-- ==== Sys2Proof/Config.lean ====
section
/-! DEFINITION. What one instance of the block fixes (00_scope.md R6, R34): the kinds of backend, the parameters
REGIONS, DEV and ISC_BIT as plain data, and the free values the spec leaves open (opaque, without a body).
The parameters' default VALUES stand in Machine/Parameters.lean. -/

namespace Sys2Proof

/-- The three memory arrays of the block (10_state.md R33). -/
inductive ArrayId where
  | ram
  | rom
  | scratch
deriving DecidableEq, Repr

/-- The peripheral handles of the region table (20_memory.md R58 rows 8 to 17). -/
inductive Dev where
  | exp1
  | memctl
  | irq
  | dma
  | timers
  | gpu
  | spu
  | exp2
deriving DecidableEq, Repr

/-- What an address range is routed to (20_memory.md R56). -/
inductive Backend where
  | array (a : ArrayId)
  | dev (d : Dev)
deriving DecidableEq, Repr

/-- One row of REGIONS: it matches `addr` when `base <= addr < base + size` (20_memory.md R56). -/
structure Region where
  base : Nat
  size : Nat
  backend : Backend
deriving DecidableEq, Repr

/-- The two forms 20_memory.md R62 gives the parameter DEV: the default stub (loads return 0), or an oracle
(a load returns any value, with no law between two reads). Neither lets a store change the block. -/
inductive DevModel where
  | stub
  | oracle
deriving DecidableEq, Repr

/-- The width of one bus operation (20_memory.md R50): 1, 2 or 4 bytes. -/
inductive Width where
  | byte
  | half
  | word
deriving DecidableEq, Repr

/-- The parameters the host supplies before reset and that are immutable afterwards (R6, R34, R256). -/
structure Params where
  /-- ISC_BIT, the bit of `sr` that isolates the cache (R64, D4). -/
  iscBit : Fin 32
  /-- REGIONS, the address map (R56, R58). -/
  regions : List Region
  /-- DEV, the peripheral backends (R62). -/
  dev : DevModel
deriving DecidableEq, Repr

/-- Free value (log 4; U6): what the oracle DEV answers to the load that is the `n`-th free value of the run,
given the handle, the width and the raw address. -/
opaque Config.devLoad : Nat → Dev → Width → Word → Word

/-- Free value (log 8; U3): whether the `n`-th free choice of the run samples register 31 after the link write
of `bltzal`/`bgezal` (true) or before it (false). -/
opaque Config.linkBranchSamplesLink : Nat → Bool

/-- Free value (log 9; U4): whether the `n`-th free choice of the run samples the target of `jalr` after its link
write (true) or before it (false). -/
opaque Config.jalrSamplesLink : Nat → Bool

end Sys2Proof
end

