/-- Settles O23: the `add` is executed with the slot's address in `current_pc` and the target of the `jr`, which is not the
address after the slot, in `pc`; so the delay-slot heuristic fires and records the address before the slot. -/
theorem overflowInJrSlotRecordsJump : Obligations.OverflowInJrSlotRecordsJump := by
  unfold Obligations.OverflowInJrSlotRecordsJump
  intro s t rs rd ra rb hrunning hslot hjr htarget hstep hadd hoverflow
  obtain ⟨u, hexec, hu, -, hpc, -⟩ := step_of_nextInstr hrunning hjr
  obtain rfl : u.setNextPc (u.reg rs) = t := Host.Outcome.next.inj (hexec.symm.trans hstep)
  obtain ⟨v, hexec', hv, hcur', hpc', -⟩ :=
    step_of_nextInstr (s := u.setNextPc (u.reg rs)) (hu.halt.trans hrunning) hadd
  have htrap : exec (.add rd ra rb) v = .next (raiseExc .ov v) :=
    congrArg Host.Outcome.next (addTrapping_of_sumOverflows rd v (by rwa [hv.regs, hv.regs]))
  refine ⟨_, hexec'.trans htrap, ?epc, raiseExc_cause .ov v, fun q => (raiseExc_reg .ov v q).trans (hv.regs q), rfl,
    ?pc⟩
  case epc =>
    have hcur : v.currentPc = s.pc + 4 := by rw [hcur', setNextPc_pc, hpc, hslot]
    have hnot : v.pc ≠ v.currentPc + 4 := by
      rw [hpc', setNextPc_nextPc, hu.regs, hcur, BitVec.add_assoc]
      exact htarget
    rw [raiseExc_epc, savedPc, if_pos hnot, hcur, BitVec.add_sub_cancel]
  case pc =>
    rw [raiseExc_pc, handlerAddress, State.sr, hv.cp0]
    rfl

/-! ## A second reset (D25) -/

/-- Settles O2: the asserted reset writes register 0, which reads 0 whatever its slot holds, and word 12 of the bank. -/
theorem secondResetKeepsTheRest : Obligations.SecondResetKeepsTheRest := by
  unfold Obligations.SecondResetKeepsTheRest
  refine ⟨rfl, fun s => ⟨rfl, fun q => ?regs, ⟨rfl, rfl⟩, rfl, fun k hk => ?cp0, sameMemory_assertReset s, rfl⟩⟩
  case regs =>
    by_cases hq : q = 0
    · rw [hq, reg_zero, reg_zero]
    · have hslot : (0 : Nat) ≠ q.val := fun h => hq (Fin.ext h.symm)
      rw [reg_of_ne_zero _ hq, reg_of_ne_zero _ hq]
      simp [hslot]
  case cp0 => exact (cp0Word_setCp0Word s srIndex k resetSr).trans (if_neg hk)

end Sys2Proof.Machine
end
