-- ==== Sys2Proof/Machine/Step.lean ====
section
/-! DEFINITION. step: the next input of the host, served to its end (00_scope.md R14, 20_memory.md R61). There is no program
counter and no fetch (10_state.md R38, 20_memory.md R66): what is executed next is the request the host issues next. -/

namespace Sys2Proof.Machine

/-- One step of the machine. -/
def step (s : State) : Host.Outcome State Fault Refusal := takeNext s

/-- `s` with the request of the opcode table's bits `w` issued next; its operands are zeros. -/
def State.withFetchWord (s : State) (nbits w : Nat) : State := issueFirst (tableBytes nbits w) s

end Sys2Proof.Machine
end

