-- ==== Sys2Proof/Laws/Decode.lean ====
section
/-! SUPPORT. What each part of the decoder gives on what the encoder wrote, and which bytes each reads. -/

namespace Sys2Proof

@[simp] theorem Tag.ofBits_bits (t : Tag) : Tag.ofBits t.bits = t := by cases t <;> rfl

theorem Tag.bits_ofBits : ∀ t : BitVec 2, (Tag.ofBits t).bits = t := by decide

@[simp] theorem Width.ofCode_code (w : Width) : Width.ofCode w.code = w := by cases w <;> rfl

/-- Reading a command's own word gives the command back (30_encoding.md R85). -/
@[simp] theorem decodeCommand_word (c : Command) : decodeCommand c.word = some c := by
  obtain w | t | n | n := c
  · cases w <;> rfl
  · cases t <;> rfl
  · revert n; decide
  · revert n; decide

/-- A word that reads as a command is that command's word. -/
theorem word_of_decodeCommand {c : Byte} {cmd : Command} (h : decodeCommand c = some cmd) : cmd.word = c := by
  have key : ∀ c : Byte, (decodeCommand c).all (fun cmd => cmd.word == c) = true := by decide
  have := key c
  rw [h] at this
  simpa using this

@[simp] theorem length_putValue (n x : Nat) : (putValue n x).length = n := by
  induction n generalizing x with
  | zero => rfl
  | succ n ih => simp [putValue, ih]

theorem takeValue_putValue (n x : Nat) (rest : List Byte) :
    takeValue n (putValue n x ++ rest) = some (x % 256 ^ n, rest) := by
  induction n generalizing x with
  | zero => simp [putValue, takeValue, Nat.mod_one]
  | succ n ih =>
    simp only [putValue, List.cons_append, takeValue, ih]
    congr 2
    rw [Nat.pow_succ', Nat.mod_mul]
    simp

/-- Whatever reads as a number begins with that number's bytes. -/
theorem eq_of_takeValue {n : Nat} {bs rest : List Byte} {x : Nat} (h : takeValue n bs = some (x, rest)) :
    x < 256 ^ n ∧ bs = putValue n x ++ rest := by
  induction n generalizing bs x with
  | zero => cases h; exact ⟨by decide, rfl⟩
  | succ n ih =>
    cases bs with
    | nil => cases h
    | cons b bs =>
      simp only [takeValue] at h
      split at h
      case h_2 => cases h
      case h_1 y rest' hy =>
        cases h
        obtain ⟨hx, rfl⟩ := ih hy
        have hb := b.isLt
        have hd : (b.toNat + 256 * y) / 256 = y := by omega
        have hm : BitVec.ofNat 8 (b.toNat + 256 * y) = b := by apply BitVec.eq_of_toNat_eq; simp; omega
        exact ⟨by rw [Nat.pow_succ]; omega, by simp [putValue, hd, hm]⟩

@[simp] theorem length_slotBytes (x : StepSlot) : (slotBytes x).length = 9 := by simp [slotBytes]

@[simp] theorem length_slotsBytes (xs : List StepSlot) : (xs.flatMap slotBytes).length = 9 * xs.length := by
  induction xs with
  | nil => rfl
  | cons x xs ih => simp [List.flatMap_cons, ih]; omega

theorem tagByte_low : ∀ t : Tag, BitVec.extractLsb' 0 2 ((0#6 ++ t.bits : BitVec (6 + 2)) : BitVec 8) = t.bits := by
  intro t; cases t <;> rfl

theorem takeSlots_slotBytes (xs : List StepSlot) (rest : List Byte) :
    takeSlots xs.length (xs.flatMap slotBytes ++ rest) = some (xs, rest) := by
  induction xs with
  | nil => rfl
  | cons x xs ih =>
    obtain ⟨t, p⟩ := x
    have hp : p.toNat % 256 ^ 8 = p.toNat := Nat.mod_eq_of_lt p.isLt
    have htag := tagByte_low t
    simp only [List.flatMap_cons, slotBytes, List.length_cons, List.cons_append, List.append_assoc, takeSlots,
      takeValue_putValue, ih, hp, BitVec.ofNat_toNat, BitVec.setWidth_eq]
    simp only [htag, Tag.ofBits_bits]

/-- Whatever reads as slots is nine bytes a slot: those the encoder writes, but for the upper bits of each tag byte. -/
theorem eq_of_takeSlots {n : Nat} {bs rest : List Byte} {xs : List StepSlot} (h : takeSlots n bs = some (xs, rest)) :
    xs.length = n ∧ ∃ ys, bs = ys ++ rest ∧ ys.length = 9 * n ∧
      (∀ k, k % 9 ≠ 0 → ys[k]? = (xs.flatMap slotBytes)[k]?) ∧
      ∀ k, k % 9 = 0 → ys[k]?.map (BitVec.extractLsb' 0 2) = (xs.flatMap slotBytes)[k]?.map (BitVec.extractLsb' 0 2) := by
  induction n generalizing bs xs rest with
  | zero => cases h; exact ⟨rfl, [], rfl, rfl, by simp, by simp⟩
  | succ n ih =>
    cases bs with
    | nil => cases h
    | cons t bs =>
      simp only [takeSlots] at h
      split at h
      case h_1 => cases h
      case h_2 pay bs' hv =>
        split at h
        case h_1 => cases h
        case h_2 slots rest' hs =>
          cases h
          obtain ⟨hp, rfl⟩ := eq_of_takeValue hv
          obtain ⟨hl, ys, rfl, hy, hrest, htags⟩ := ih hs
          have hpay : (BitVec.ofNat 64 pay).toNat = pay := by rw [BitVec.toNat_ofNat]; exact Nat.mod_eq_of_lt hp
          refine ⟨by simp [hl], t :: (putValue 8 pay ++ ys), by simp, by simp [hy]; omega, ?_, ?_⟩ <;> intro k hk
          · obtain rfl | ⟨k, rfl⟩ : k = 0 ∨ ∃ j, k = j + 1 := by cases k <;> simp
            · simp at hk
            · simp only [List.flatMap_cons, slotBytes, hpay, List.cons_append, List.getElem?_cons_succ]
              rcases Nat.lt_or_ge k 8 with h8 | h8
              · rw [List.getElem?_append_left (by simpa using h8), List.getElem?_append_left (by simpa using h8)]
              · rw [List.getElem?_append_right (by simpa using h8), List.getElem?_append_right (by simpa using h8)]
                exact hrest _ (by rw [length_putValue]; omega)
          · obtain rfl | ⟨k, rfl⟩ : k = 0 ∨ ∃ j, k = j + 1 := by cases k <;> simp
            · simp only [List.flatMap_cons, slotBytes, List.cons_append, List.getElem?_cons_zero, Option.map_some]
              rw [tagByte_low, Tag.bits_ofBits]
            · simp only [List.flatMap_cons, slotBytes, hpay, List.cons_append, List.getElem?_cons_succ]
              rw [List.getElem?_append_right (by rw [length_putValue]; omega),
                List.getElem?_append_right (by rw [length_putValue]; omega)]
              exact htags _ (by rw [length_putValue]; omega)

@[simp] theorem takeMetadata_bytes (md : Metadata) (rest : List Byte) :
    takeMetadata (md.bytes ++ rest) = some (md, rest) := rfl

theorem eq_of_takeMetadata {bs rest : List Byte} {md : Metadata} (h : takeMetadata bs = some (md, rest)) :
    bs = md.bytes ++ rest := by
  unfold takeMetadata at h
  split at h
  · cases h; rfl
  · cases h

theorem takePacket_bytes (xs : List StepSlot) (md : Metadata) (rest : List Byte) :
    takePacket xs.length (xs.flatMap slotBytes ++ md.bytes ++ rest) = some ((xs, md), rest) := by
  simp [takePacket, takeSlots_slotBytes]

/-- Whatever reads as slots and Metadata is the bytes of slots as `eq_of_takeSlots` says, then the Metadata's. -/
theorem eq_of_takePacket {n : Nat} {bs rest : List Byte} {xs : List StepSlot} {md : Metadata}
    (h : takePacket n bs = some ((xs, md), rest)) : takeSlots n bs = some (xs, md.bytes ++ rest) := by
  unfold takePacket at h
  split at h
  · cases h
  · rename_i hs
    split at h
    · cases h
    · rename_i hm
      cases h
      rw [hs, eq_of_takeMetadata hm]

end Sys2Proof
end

+ + +

Work item: Which lines in the entries above contain "true"? Pull each of them out.

Reply to the task:
of `bltzal`/`bgezal` (true) or before it (false). -/
write (true) or before it (false). -/
  have key : ∀ c : Byte, (decodeCommand c).all (fun cmd => cmd.word == c) = true := by decide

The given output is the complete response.